[Stored data]
* * * * * * * * *

-- ==== Sys2Proof/Machine/Light.lean ====
section
/-! DEFINITION. Light supply (03): inputs and their set points, the light stages, fade levels, the hinge and the abrupt
path. -/

namespace Sys2Proof.Machine

open Sys2Proof

/-! ### Inputs, modules and groups of a feed -/

/-- Usable since its last commissioning or module replacement (R78). -/
def Feed.usable (f : Feed) (b : Bool) : Bool := if b then f.usableB else f.usableA

/-- Set whether an input is usable. -/
def Feed.setUsable (f : Feed) (b u : Bool) : Feed := if b then { f with usableB := u } else { f with usableA := u }

/-- Set-point record of a module output (R79). -/
def State.setPoint (s : State) (i : Nat) : Option Settle := tget s.light.setPoints none i

/-- Record set points of a module output; the store's area takes them within 1 s (R79, R571). -/
def State.recordSet (s : State) (i : Nat) (m : Option Settle) : State :=
  { s with light := { s.light with setPoints := tset s.light.setPoints none i m } }.markArea areaLaser

/-- An input is ready: module present with its link up, a record kept, and usable (R78, R79, R104). -/
def State.inputReady (s : State) (f : Nat) (b : Bool) : Bool :=
  let i := feedOutput f b
  (s.elsAt (i / 4)).present && (s.elsAt (i / 4)).linkOk && (s.setPoint i).isSome && (s.feed f).usable b

/-- The standby of a feed is ready (SPARE_OK, R105). -/
def State.spareOk (s : State) (f : Nat) : Bool := s.inputReady f (!(s.feed f).activeB)

/-- Light an output at the drive current and module temperature of its record, or darken it: LIT of its module, and what the Warden writes over the module's link (R90, R102, R107). -/
def State.setLit (s : State) (i : Nat) (on : Bool) : State :=
  let m := s.setPoint i
  s.modEls (i / 4) fun e => { e with
    lit := if on then e.lit ||| (1#4 <<< (i % 4)) else e.lit &&& ~~~(1#4 <<< (i % 4))
    drive := tset e.drive 0 (i % 4) (if on then (m.map Settle.drive).getD 0 else 0)
    tempSet := if on then (m.map Settle.temp).getD e.tempSet else e.tempSet }

/-- Sown transmit groups on the feed's buses, as station and group (R81, R82). -/
def feedSown (f : Nat) : List (Nat × Nat) :=
  (feedBuses f).flatMap fun b => (busSown b.1 b.2).map fun g => (b.1, g)

/-- Lanes of a transmit group that lie on a bus (R30, R82; log entry 21). -/
def busLanes (st bus g : Nat) : Byte := BitVec.ofNat 8 (maskOf 8 fun l => laneBus st g l == bus)

/-- Lanes of a transmit group that the feed lights (R30, R81; log entry 21). -/
def feedLanes (f st g : Nat) : Byte := BitVec.ofNat 8 (maskOf 8 fun l => busFeed st (laneBus st g l) == f)

/-- Standing groups with lanes on the feed's buses. -/
def feedStanding (f : Nat) : List (Nat × Nat) :=
  (List.range nSt).flatMap fun s => (List.range 13).filterMap fun g => if feedLanes f s g ≠ 0 then some (s, g) else none

/-- Set a feed's STATE with the levels that follow it, DARK among the capacity fields (R105, R437, R459). -/
def State.setFeedState (s : State) (f : Nat) (x : FeedState) : State :=
  let s1 := s.modFeed f fun d => { d with state := x }
  ((((s1.sense (ntFadeWatch f) s).sense (ntFadeAct f) s).sense (ntFeedHard f) s).capSense [0] s)

/-! ### Eyes and losses (R85, R88) -/

/-- Worst eye on each of the feed's buses that some calibrated link reports, with the link's writer group (R88, R106). -/
def State.feedEyes (s : State) (f : Nat) : List (Nat × Nat × Nat) :=
  (List.range nSt).flatMap fun r => (List.range (numRx r)).filterMap fun j =>
    let e := s.rxg r j
    if e.valid && e.calCount != 0 && busFeed e.wst (laneBus e.wst e.wlg e.eyeLane) == f then
      some (busKey e.wst (laneBus e.wst e.wlg e.eyeLane), e.eyeW, txKey e.wst e.wlg) else none

/-- Buses of the feed with a lane at or below a threshold. -/
def State.lowEyeBuses (s : State) (f pct : Nat) : Nat :=
  (((s.feedEyes f).filter fun e => decide (e.2.1 ≤ pct)).map (·.1)).dedup.length

/-- The eye counts for the feed: low on at least three of its buses (R88). -/
def State.eyeLow (s : State) (f pct : Nat) : Bool := decide (3 ≤ s.lowEyeBuses f pct)

/-! ### Lanes without light (R35, R42, R85, R90, R98) -/

/-- Lanes of a group go dark: a group in service runs on narrowed, with a retraining but for a hinge, or leaves service with fewer than four lanes (R35, R42, R90). -/
def State.narrow (s : State) (st g : Nat) (lanes : Byte) (retrain : Bool) : State :=
  let t := s.txg st g
  let s1 := s.modTx st g fun t => { t with dark := t.dark ||| lanes }
  if t.dark ||| lanes = t.dark ∨ !t.inService then s1
  else if (s1.txg st g).lanes < 4 then s1.leaveService st g
  else if retrain && decide (t.state ≠ .asleep) then s1.setTxState st g .retrain
  else s1

/-- Lanes of a group are lit again: a group in service widens, with a retraining but for a hinge (R35, R90). -/
def State.widen (s : State) (st g : Nat) (lanes : Byte) (retrain : Bool) : State :=
  let t := s.txg st g
  let s1 := s.modTx st g fun t => { t with dark := t.dark &&& ~~~lanes }
  if retrain && t.carries && decide (t.dark &&& lanes ≠ 0) then s1.setTxState st g .retrain else s1

/-- A bus goes dark: its sown groups leave service, standing groups with lanes on it narrow or leave (R35, R42, R85, R98). -/
def State.darkenBus (s : State) (st bus : Nat) : State :=
  each (List.range (numTx st)) (fun g s => s.narrow st g (busLanes st bus g) true) s

/-- Both rings of a lane's links are LOCKED: the writer's, and that of every reader whose entry is LOCKED. -/
def State.laneLocked (s : State) (st g l : Nat) : Bool :=
  decide ((s.ringAt { st := st, kind := .modulator, grp := g, lane := l }).state = .locked) &&
    (s.entriesOf st g).all fun e => decide ((s.rxg e.1 e.2).state ≠ .locked) ||
      decide ((s.ringAt { st := e.1, kind := .selector, grp := e.2, lane := l }).state = .locked)

/-- A lane that was dark runs again once its feed is lit and its rings are LOCKED (R35, R43, R97). -/
def State.relightLane (s : State) (st g l : Nat) : State :=
  if s.laneLit st g l && s.laneLocked st g l then s.widen st g (1#8 <<< l) true else s

/-- A bus has light again. -/
def State.relightBus (s : State) (st bus : Nat) : State :=
  each (List.range (numTx st)) (fun g s => each ((List.range 8).filter fun l => laneBus st g l == bus) (fun l s =>
    s.relightLane st g l) s) s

* * * * * * * * *

■ What to work on
Where a line of the records contains the word "hinge", copy that line.

■ Result of this task
/-! DEFINITION. Light supply (03): inputs and their set points, the light stages, fade levels, the hinge and the abrupt
/-- Lanes of a group go dark: a group in service runs on narrowed, with a retraining but for a hinge, or leaves service with fewer than four lanes (R35, R42, R90). -/
/-- Lanes of a group are lit again: a group in service widens, with a retraining but for a hinge (R35, R90). -/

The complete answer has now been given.